+++ DATA

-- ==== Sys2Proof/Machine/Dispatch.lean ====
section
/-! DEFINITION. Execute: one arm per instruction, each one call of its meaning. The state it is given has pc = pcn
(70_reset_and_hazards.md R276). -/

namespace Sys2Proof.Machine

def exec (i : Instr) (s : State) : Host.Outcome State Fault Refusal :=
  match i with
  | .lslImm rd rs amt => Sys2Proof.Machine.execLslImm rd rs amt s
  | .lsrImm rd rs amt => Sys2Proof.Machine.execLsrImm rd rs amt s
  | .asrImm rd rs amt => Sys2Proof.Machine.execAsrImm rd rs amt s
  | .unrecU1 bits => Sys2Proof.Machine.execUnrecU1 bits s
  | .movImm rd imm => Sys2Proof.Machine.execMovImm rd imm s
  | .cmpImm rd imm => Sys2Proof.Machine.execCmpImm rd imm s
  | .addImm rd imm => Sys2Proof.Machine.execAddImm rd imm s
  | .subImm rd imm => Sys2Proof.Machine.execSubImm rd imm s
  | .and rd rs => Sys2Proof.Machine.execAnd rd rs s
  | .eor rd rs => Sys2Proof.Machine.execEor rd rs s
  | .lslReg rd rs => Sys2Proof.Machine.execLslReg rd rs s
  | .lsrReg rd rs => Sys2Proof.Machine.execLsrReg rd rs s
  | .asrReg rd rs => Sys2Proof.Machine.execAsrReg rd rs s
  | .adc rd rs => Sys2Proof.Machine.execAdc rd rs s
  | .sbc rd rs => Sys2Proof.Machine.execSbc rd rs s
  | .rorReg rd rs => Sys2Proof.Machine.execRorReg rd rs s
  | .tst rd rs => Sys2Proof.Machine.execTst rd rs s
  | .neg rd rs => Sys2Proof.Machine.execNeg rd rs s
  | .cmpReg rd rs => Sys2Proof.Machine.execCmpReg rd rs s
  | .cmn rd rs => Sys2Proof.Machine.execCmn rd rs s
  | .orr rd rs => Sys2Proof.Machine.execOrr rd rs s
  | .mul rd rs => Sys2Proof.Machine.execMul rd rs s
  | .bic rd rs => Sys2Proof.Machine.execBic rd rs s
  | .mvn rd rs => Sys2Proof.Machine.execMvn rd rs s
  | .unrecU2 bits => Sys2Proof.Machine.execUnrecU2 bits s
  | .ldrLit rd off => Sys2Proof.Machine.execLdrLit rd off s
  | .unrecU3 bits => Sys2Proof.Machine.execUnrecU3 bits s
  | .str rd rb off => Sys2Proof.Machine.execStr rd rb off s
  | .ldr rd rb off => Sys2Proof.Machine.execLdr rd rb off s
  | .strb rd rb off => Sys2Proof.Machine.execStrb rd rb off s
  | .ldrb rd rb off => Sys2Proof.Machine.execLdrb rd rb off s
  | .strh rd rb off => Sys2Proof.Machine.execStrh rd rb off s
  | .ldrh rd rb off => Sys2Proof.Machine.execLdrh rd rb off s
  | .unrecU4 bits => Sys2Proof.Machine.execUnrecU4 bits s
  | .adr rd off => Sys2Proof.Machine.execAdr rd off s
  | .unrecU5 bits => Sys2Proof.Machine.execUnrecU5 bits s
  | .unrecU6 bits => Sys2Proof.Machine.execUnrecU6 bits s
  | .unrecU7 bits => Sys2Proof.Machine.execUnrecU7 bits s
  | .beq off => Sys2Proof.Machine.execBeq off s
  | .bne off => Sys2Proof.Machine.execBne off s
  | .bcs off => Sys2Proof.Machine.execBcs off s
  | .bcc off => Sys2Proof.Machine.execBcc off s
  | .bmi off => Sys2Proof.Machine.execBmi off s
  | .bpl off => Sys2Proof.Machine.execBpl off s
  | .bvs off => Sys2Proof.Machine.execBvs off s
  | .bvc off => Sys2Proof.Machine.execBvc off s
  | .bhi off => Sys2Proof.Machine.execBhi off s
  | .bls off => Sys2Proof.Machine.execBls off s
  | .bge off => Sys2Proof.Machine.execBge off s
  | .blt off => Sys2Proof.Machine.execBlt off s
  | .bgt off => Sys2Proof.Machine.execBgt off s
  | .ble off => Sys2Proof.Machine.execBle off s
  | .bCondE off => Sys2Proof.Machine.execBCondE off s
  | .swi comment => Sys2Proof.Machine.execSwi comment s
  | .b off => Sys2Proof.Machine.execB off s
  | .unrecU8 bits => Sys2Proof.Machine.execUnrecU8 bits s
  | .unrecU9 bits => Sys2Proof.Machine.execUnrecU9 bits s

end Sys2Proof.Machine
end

++++++

• _YOUR TASK_
Return the lines above, starting at the one that contains "Sys2Proof.Machine.execBle off s" and running through the last, exactly as they appear, with no extra lines.

• _RESPONSE FOR THIS EXERCISE_
  | .ble off => Sys2Proof.Machine.execBle off s
  | .bCondE off => Sys2Proof.Machine.execBCondE off s
  | .swi comment => Sys2Proof.Machine.execSwi comment s
  | .b off => Sys2Proof.Machine.execB off s
  | .unrecU8 bits => Sys2Proof.Machine.execUnrecU8 bits s
  | .unrecU9 bits => Sys2Proof.Machine.execUnrecU9 bits s

end Sys2Proof.Machine
end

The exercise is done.